/-! ### Abandoning (Table 10.11) -/

/-- An operation ends towards its kernel before its time: before the commit it sends its commit with bit 5 clear and takes
nothing more; after it, it keeps serving the down phase from WORK. -/
def linkAbandon (o : LinkOp) (code : Code) (s : State) : State :=
  if o.ended || o.phase = 5 then s
  else if o.phase = 4 then linkFinish { o with code := code } s
  else
    let s := linkTell o code s
    if o.phase ≤ 1 then
      let s := linkUnlock o false (modLink o.tile o.group (fun o =>
        { clearBit 5 o with phase := 5, part := if o.phase = 1 then 9 else 0, early := [], ended := true }) (rawRestore o s))
      if o.phase = 1 then linkCommit o.tile o.group s else s
    else linkUnlock o true (modLink o.tile o.group (fun o => { o with ended := true }) s)

/-- The operations of kernels that end by a trap or a withdrawal are abandoned. -/
def abandonEnding (s : State) : State :=
  s.coll.ops.foldl (fun s o =>
    match (getCore s (linkKey o)).kernel with
    | some k => match k.phase with
      | .ending (.trap c _ _) => linkAbandon o (causeCode c) s
      | .ending .withdrawn => linkAbandon o .withdrawn s
      | _ => s
    | none => s) s

/-- With its bench-side adder out of service, every operation of a tile ends with WITHDRAWN (R350). -/
def abandonDown (s : State) : State :=
  s.coll.ops.foldl (fun s o => if bit (getTile s o.tile).addersDown 6 then linkAbandon o .withdrawn s else s) s

/-- LINK_ADDER_WITHDRAW (R24): ENABLE 0 in LINK_CTRL. -/
def linkAdderWithdrawOp (rq : Requester) (t : Nat) (s : State) : State :=
  withExpert rq 5 s (fun s =>
    let s := { s with coll := { s.coll with linkCtrl := tput s.coll.linkCtrl t (setFld (tget 3 s.coll.linkCtrl t) 0 0 0) } }
    ends .ok ((s.coll.ops.filter (fun o => o.tile == t)).foldl (fun s o => linkAbandon o .withdrawn s) s))

/-- COLLECTIVE_DRAIN_TIMEOUT (R329): 200 µs after the group was cleared. -/
def collectiveDrainTimeoutOp (g : Nat) (s : State) : State :=
  match (getColl s g).closing with
  | none => s
  | some t0 =>
    let s := drainRounds g { s with now := max s.now (t0 + 200000) }
    let s := (s.coll.ops.filter (fun o => o.group == g)).foldl (fun s o => linkFinish { o with code := .withdrawn } s) s
    modColl g (fun x => { x with closing := none, rounds := [] }) s

/-- What the collectives do without a command: abandoned and advancing operations, and cleared groups with nothing in
flight. -/
def collSettle (s : State) : State :=
  let s := linkSettle (abandonDown (abandonEnding s))
  { s with coll := { s.coll with groups := s.coll.groups.map (fun p =>
      if p.2.closing.isSome && !p.2.rounds.any (fun r => r.ended.isNone && !r.ins.isEmpty) && !s.coll.ops.any (fun o => o.group == p.1)
      then (p.1, { p.2 with closing := none, rounds := [] }) else p) } }
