-- ==== Sys2Proof/WellFormed.lean ====
section
/-! DEFINITION. WellFormed: the commands whose data have the sizes the manual gives them. The rows of the table fix the
ranges of their operands by their types; the checks here are on byte strings and lists. -/

namespace Sys2Proof

/-- A packet: its payload is PAYLOAD_FLITS flits of 64 bytes, at most 64 of them (R265, R267). -/
def Packet.wf (p : Packet) : Bool := p.payload.length == 64 * (p.w0.extractLsb' 49 7).toNat && decide (p.payload.length ≤ 4096)

/-- A slice access: a whole line of 128 bytes, or a part within it (R157). -/
def SliceOp.wf : SliceOp → Bool
  | .read => true
  | .writeLine d => d.length == 128
  | .writePart off d => !d.isEmpty && decide (off.val + d.length ≤ 128)

/-- The symbol errors of an access: each of the 160 symbols at most once (R161). -/
def symbolErrorsWf (l : SymbolErrors) : Bool := decide ((l.map (·.1)).Nodup)

/-- A link-control flit: counts of VC2–VC15 in both directions (Table 8.2). -/
def LinkControl.wf (x : LinkControl) : Bool := x.ret.length == 14 && x.sent.length == 14

/-- The samples of a round: 64 channels (Table 12.3). -/
def HkSample.wf (x : HkSample) : Bool := x.value.length == 64

/-- An Igrin message: a header of 48 bytes and at most 976 bytes of body (Table 13.9), or a packet. -/
def IgrinIn.wf : IgrinIn → Bool
  | .port b => decide (48 ≤ b.length) && decide (b.length ≤ 1024)
  | .packet p => p.wf

/-- A flash image: each area no longer than Table 13.3 gives it. -/
def FlashImage.wf (f : FlashImage) : Bool :=
  decide (f.copyA.length ≤ 33554432) && decide (f.copyB.length ≤ 33554432) &&
  [f.counter0, f.counter1, f.sparing0, f.sparing1, f.trip0, f.trip1].all (fun l => decide (l.length ≤ 65536))

/-- What a start-up meets: an engine is described once, a tile fails once, a stack has one temperature, a layer has 80 lanes. -/
def StartEnv.wf (e : StartEnv) : Bool :=
  (match e.flash with | some f => f.wf | none => true) && decide ((e.engines.map (·.1)).Nodup) && decide ((e.tileFail.map (·.1)).Nodup) &&
  decide ((e.stackTemp.map (·.1)).Nodup) && e.failedLanes.all (fun p => decide (p.2.2.toNat < 80))

/-- Whether a command is well formed. -/
def Instr.wf (i : Instr) : Bool :=
  match i with
  | .openStream p | .stepStream p | .closeReq p | .ackPacket p | .moveWriteMsg p | .moveReadMsg p | .moveDataMsg p | .moveDoneMsg p
  | .residencyMsg p | .residencyReplyMsg p | .managementReplyMsg p | .remLoad p | .remStore p | .remAtomic p | .remReduce p
  | .remMcastStore p | .loadReply p | .doneReply p | .atomicReply p | .crumbRack p | .crumbHall p | .crumbNack p | .crumbAbort p
  | .collData p _ | .collRaw p | .collNack p | .hello _ p | .transitPacket _ p => p.wf
  | .sliceAccess _ _ _ op errs cmd => op.wf && symbolErrorsWf errs && decide cmd.Nodup
  | .scrubRead _ _ errs => symbolErrorsWf errs
  | .linkControlFlit _ f => f.wf
  | .housekeepingRound x => x.wf
  | .resetRelease e => e.wf
  | .igIdentify m | .igRegRead m | .igRegWrite m | .igLeaseTake m | .igLeaseRelease m | .igExpertEnable m | .igExpertDisable m
  | .igStarterBegin m | .igStarterData m | .igStarterCommit m | .igSystemLoad m | .igRollover m | .igProvision m
  | .igResetModule m => m.wf
  | .smbusBlockWrite _ b _ => decide (b.length ≤ 240)
  | .readRegisters r => decide (r.addrs.length ≤ 32) && (decide (r.code.toNat ≤ 1) || decide (5 < r.code.toNat))
  | .jtagInstruction x => x.chain.length == 25
  | .submitHint _ h => decide (1 ≤ h.pages)
  | _ => true

end Sys2Proof
end

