-- ==== Sys2Proof/Certificates/Slice0/Obligations.lean ====
section
/-! DEFINITION. Obligations: the statements for the provers, by family of commands. What a statement says of a command is
an equation for the state that exec answers, under conditions on the state and the operands alone. Where the command can
let other work go on, the equation applies `settle` (Arrivals.lean) to the command's own effect, which stands written out. -/

namespace Sys2Proof.Spec

open Sys2Proof Sys2Proof.Machine

/-! ### Shared vocabulary -/

/-- What a command answers when its effect has made `u` of `s`: the queue and the service connector stay, and module time
does not run back. -/
def kept (s u : State) : State := { u with pending := s.pending, pins := s.pins, now := max s.now u.now }

/-- A command answers its effect `u`, with what follows from it, while the hearth main domain and the tiles are on. -/
def Does (c : Instr) (s u : State) : Prop := exec c s = .next (kept s (settle u))

/-- Core `r` of `s` runs kernel `k`, can issue, and executes the word `w`: it is not blocked, its clock runs, no store of
it waits on a lock (R104), its yield gap is not passed (R110), its program counter is in the code section and aligned
(FETCH of Table 3.9), and the guard of the word holds (R84). -/
structure Issues (s : State) (r : CoreRef) (k : Kernel) (w : BitVec 56) : Prop where
  kernel : (getCore s (coreKey r)).kernel = some k
  running : k.phase = .running
  unblocked : k.blocked = none
  clock : groupRuns s (coreKey r) = true
  stores : (getCore s (coreKey r)).writes = []
  gap : k.gap ≤ k.image.maxYieldGap
  inCode : k.pc < k.image.codeBytes
  aligned : k.pc % 8 = 0
  guard : pReg k (wGuard w) ≠ wGneg w

/-- None of the listed general registers waits for a remote reply (R86, R88). -/
def Final (k : Kernel) (l : List Nat) : Prop := ∀ i ∈ l, bit k.gWait i = false

/-- The state in which core `r` has retired an instruction that made `k'` of its kernel: it continues at `pc`, and the
issue cycle and the free stall cycles count (R110, Table 3.3). -/
def retired (s : State) (r : CoreRef) (k' : Kernel) (pc : Nat) : State :=
  { s with
    free := s.free + 1
    cores := tput s.cores (coreKey r) { getCore s (coreKey r) with
      kernel := some { k' with pc := pc, cycles := k'.cycles + (1 + Config.stall s.free), gap := k'.gap + (1 + Config.stall s.free) } } }

/-- Instructions of one shape. -/
abbrev Isa := CoreRef → BitVec 56 → Instr

/-! ### Scalar instructions (R83–R88) -/

/-- Format R with two sources: the instruction and its result (Table 3.4). -/
def aluRR : List (Isa × (Word → Word → Word)) :=
  [ (.kAdd, fun a b => a + b), (.kSub, fun a b => a - b), (.kMul, fun a b => a * b),
    (.kMulhu, fun a b => ((a.setWidth 128 * b.setWidth 128).extractLsb' 64 64)),
    (.kAnd, fun a b => a &&& b), (.kOr, fun a b => a ||| b), (.kXor, fun a b => a ^^^ b),
    (.kShl, fun a b => a <<< (b.toNat % 64)), (.kShr, fun a b => a >>> (b.toNat % 64)),
    (.kSra, fun a b => a.sshiftRight (b.toNat % 64)),
    (.kMin, fun a b => if a.slt b then a else b), (.kMax, fun a b => if a.slt b then b else a) ]

/-- Format I: the instruction, the bits of IMM that must be zero, and its result of gA and the 32-bit IMM. -/
def aluRI : List (Isa × BitVec 32 × (Word → BitVec 32 → Word)) :=
  [ (.kAddi, 0, fun a i => a + i.signExtend 64), (.kAndi, 0, fun a i => a &&& i.setWidth 64),
    (.kOri, 0, fun a i => a ||| i.setWidth 64), (.kXori, 0, fun a i => a ^^^ i.setWidth 64),
    (.kShli, 0xFFFFFFC0, fun a i => a <<< i.toNat), (.kShri, 0xFFFFFFC0, fun a i => a >>> i.toNat),
    (.kSrai, 0xFFFFFFC0, fun a i => a.sshiftRight i.toNat), (.kMuli, 0, fun a i => a * i.signExtend 64) ]

/-- Compares of two registers. -/
def cmpRR : List (Isa × (Word → Word → Bool)) :=
  [ (.kCmpeq, fun a b => a == b), (.kCmplt, fun a b => a.slt b), (.kCmpltu, fun a b => a.ult b) ]

/-- Compares with the sign-extended IMM. -/
def cmpRI : List (Isa × (Word → Word → Bool)) := [(.kCmpeqi, fun a b => a == b), (.kCmplti, fun a b => a.slt b)]

/-- Predicate logic of two predicates. -/
def predRR : List (Isa × (Bool → Bool → Bool)) := [(.kPand, fun a b => a && b), (.kPor, fun a b => a || b)]

/-- The target of BR, CALL and LOOP: PC + 8 × DISP. -/
def target (k : Kernel) (w : BitVec 56) : Nat := (BitVec.ofNat 64 k.pc + 8 * (w.setWidth 32).signExtend 64).toNat

/-! ### Vector instructions (R87, R89, R116) -/

/-- The vector whose lane i is `f i`, and the union of the flags that its lanes raise. -/
def lanes (f : Nat → Word32 × FpFlags) : BitVec 2048 × FpFlags :=
  (ofLanes (fun i => (f i).1), (upto 64).foldl (fun a i => a ||| (f i).2) 0)

/-- Lane-wise instructions of one source. -/
def vec1 : List (Isa × (Word32 → Word32 × FpFlags)) :=
  [(.kVexp2, fExp2), (.kVrcp, fRcp), (.kVrsqrt, fRsqrt), (.kVmov, fun a => (a, 0)), (.kVcvti, fToInt), (.kVcvtf, fOfInt)]

/-- Lane-wise instructions of two sources. -/
def vec2 : List (Isa × (Word32 → Word32 → Word32 × FpFlags)) :=
  [ (.kVadd, fAdd), (.kVsub, fSub), (.kVmul, fMul), (.kVmax, fMax), (.kVmin, fMin), (.kVcmplt, fCmpLt),
    (.kVand, fun a b => (a &&& b, 0)) ]

/-- Lane-wise instructions of three sources. -/
def vec3 : List (Isa × (Word32 → Word32 → Word32 → Word32 × FpFlags)) :=
  [(.kVfma, fFma), (.kVsel, fun a b c => (if c = 0 then b else a, 0))]

end Sys2Proof.Spec

open Sys2Proof Sys2Proof.Machine Sys2Proof.Spec

/-! ## The block -/

/-- The command at the front of the queue runs on the state with the queue's rest, for every command and state. -/
def Obligations.StepRunsFront : Prop :=
  ∀ (c : Instr) (rest : List Instr) (s : State), s.pending = c :: rest → step s = exec c { s with pending := rest }

/-- On an empty queue the block idles for one 20 ns slot of the event log (the model's choice, log entry 1). -/
def Sys2Proof.Spec.StepIdles : Prop :=
  ∀ s : State, s.pending = [] → step s = .next { s with now := s.now + 20 }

_Required work_: Retype the records above, but only those lines that fall between the line containing "def IgrinIn.wf : IgrinIn → Bool" and the line containing "(match e.flash with", with both of those lines included, exactly as written.

_Task result_:
def IgrinIn.wf : IgrinIn → Bool
  | .port b => decide (48 ≤ b.length) && decide (b.length ≤ 1024)
  | .packet p => p.wf

/-- A flash image: each area no longer than Table 13.3 gives it. -/
def FlashImage.wf (f : FlashImage) : Bool :=
  decide (f.copyA.length ≤ 33554432) && decide (f.copyB.length ≤ 33554432) &&
  [f.counter0, f.counter1, f.sparing0, f.sparing1, f.trip0, f.trip1].all (fun l => decide (l.length ≤ 65536))

/-- What a start-up meets: an engine is described once, a tile fails once, a stack has one temperature, a layer has 80 lanes. -/
def StartEnv.wf (e : StartEnv) : Bool :=
  (match e.flash with | some f => f.wf | none => true) && decide ((e.engines.map (·.1)).Nodup) && decide ((e.tileFail.map (·.1)).Nodup) &&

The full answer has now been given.